In his fascinating book, Inside the Third Reich, Albert Speer, Hitler’s architect and armaments minister, wrote about the state of mind of the German people as Hitler rose to power. He says that most Germans disliked the sinister side of Hitler’s policies, but in a spirit of optimism, they assumed that he would leave behind his more unpleasant policies once he attained the dignity of high office. They overlooked his errors because they thought his form of law and order would be a lesser evil than the social disruption they were suffering during the nineteen twenties and thirties. By succumbing to the “lesser evil” argument, they brought upon the world an evil of epic proportions.

But what happens to the discernment of a people when a tyrant arrives without any of the usual sinister costumes of brutal dictators? What happens when the errors come in pleasing disguises, and are promoted by very fine people? Those living in such an environment have more than one difficulty to overcome in properly assessing what is happening. They find themselves within the events which are unfolding, and thus are faced with the problem of perception: how to see the hidden structure of their chaotic times, how to step outside of it and to view it objectively while remaining within it as a participant, as an agent for the good. How are we Catholic people to do this if we are not rooted in the Truth? Will we be willing to compromise moral absolutes in the education of our children merely because attractive personalities, very intelligent idealists, say we should? Will the homogenization of our children’s minds be acceptable simply because we want the next generation to be nicely outfitted to cope with a profoundly disordered society? Will we be willing to sacrifice genuine diversity for the sake of the illusion of unity? Did our Catholic people help to elect a murderous social movement in this province and others, because its economic policies appeared to be kinder to the poor than the capitalist party that it replaced, forgetting the fact that abortion takes the life of far more children of the poor than children of the comfortable? Just as Dawson predicted, the confusion and transformation of moral values is seen widely as a moral cause.

How long will it take for our people to understand that when humanist sentiments replace moral absolutes, it is not long before very idealistic people begin to invade human families in the name of the family, and destroy human lives in the name of humanity? This is the idealist’s greatest temptation, the temptation by which nations and cultures so often fall. The wielder of power is deluded into thinking he can remold reality into a less unkind condition. If he succeeds in convincing his people of the delusion and posits for them an enemy of the collective good, then unspeakable evils can be released in society. Those who share a mass-delusion rarely recognize it as such, and can pursue the most heinous acts in a spirit of self-righteousness. Democracies are not immune from such delusions, although they tend to forms of oppression that are not overtly violent. Democracies in decline, however, will eventually revert to covert oppression and the overt, gradual erosion of human rights.

In his 1995 encyclical Evangelium Vitae, The Gospel of Life, John Paul II writes:

This is what is happening also at the level of politics and government: the original and inalienable right to life is questioned or denied on the basis of a parliamentary vote or the will of one part of the people—even if it is the majority.
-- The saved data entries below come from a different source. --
-- ==== Sys2Proof/Machine/BitReader.lean ====
section
/-! DEFINITION. The BitReader (40_bitreader.md): the bit accumulator, the input cursor and the synthetic end-of-input
chunk, and the operations R123 to R129. A read that cannot go on answers the error it raises with the reader as it was
left, so that a raise is precise (R312). -/

namespace Sys2Proof.Machine

/-- The BitReader's registers (R21 to R23) and the input stream IN (R76). -/
structure BitReader where
  /-- the MSB-first bit accumulator; its valid bits are the top `bitsLeft` bits (R21) -/
  bitBuf   : BitVec 32 := 0
  /-- the count of valid bits (R22) -/
  bitsLeft : Nat := 0
  /-- the compressed input byte stream IN (R60, R76) -/
  input    : List Byte := []
  /-- the count of input bytes consumed (R23) -/
  inPos    : Nat := 0
  /-- the synthetic zero chunk has been started (R23) -/
  inputEnd : Bool := false
  /-- the synthetic zero bytes still to deliver (R23) -/
  fakeLeft : Nat := 0
  deriving DecidableEq, Repr

/-- What a read of the bitstream answers: a value, or the error it raises, each with the reader it leaves. -/
inductive ReadResult (α : Type) where
  | ok (v : α) (r : BitReader)
  | raise (e : ErrKind) (r : BitReader)
  deriving DecidableEq, Repr

/-- Goes on with a read's value. -/
def ReadResult.andThen {α β : Type} (x : ReadResult α) (f : α → BitReader → ReadResult β) : ReadResult β :=
  match x with
  | .ok v r => f v r
  | .raise e r => .raise e r

/-- `InByte()` (R123). -/
def BitReader.inByte (r : BitReader) : ReadResult Byte :=
  match r.input[r.inPos]? with
  | some b => .ok b { r with inPos := r.inPos + 1 }
  | none =>
    if r.fakeLeft = 1 then .ok 0 { r with fakeLeft := 0 }
    else if r.inputEnd = false then .ok 0 { r with inputEnd := true, fakeLeft := 1 }
    else .raise .unexpectedEndOfStream r

/-- Injects a chunk below the valid bits (R124). -/
def BitReader.inject (r : BitReader) (c : BitVec 16) : BitReader :=
  { r with
    bitBuf := r.bitBuf ||| (c.setWidth 32 <<< (16 - r.bitsLeft))
    bitsLeft := r.bitsLeft + 16 }

/-- One turn of `ensure`'s loop: two bytes are taken and their chunk injected (R124). -/
def BitReader.refill (r : BitReader) : ReadResult Unit :=
  r.inByte.andThen fun b0 r1 => r1.inByte.andThen fun b1 r2 => .ok () (r2.inject (chunkOf b0 b1))

/-- `ensure(k)` with at most `turns` turns of its loop. -/
def BitReader.ensureTurns : Nat → Nat → BitReader → ReadResult Unit
  | 0, _, r => .ok () r
  | turns + 1, k, r =>
    if r.bitsLeft < k then r.refill.andThen fun _ r1 => BitReader.ensureTurns turns k r1
    else .ok () r

/-- `ensure(k)` (R124); `k` is at most 17, so that two turns always do (D8). -/
def BitReader.ensure (r : BitReader) (k : Nat) : ReadResult Unit := BitReader.ensureTurns 2 k r

/-- `peek(k)` (R125). -/
def BitReader.peek (r : BitReader) (k : Nat) : Nat := if k = 0 then 0 else (r.bitBuf >>> (32 - k)).toNat

/-- `remove(k)` (R126). -/
def BitReader.remove (r : BitReader) (k : Nat) : BitReader :=
  { r with bitBuf := r.bitBuf <<< k, bitsLeft := r.bitsLeft - k }

/-- `readBits(k)` (R127). -/
def BitReader.readBits (r : BitReader) (k : Nat) : ReadResult Nat :=
  if k = 0 then .ok 0 r
  else (r.ensure k).andThen fun _ r1 => .ok (r1.peek k) (r1.remove k)

/-- `alignFrame()` (R128). -/
def BitReader.alignFrame (r : BitReader) : ReadResult Unit :=
  (if 0 < r.bitsLeft then r.ensure 16 else .ok () r).andThen fun _ r1 =>
    let r2 := if r1.bitsLeft % 16 ≠ 0 then r1.remove (r1.bitsLeft % 16) else r1
    if r2.bitsLeft = 0 ∨ r2.bitsLeft = 16 then .ok () r2 else .raise .protocolViolation r2

/-- `alignRaw()` (R129). -/
def BitReader.alignRaw (r : BitReader) : ReadResult Unit :=
  (if r.bitsLeft = 0 then r.ensure 16 else .ok () r).andThen fun _ r1 =>
    .ok () { r1 with bitsLeft := 0, bitBuf := 0 }

/-- Up to `k` input bytes, fewer when the input gives no more (R241). -/
def BitReader.takeBytes : Nat → BitReader → List Byte × BitReader
  | 0, r => ([], r)
  | k + 1, r =>
    match r.inByte with
    | .ok b r1 => let rest := BitReader.takeBytes k r1; (b :: rest.1, rest.2)
    | .raise _ r1 => ([], r1)

/-- Exactly `k` input bytes (R186). -/
def BitReader.readBytes : Nat → BitReader → ReadResult (List Byte)
  | 0, r => .ok [] r
  | k + 1, r =>
    r.inByte.andThen fun b r1 => (BitReader.readBytes k r1).andThen fun bs r2 => .ok (b :: bs) r2

end Sys2Proof.Machine
end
This is the sinister result of a relativism which reigns unopposed: the “right” ceases to be such, because it is no longer firmly founded on the inviolable dignity of the person, but is made subject to the will of the stronger part. In this way democracy, contradicting its own principles, effectively moves towards a form of totalitarianism. The State is no longer the “common home” where all can live together on the basis of principles of fundamental equality, but is transformed into a tyrant State, which arrogates to itself the right to dispose of the life of the weakest and most defenceless members, from the unborn child to the elderly, in the name of a public interest which is really nothing but the interest of one part. The appearance of the strictest respect for legality is maintained, at least when the laws permitting abortion and euthanasia are the result of a ballot in accordance with what are generally seen as the rules of democracy. Really, what we have here is only the tragic caricature of legality; the democratic ideal, which is only truly such when it acknowledges and safeguards the dignity of every human person, is betrayed in its very foundations: How is it still possible to speak of the dignity of every human person when the killing of the weakest and most innocent is permitted? In the name of what justice is the most unjust of discriminations practiced: some individuals are held to be deserving of defense and others are denied that dignity? When this happens, the process leading to the breakdown of a genuinely human co-existence and the disintegration of the State itself has already begun. . . .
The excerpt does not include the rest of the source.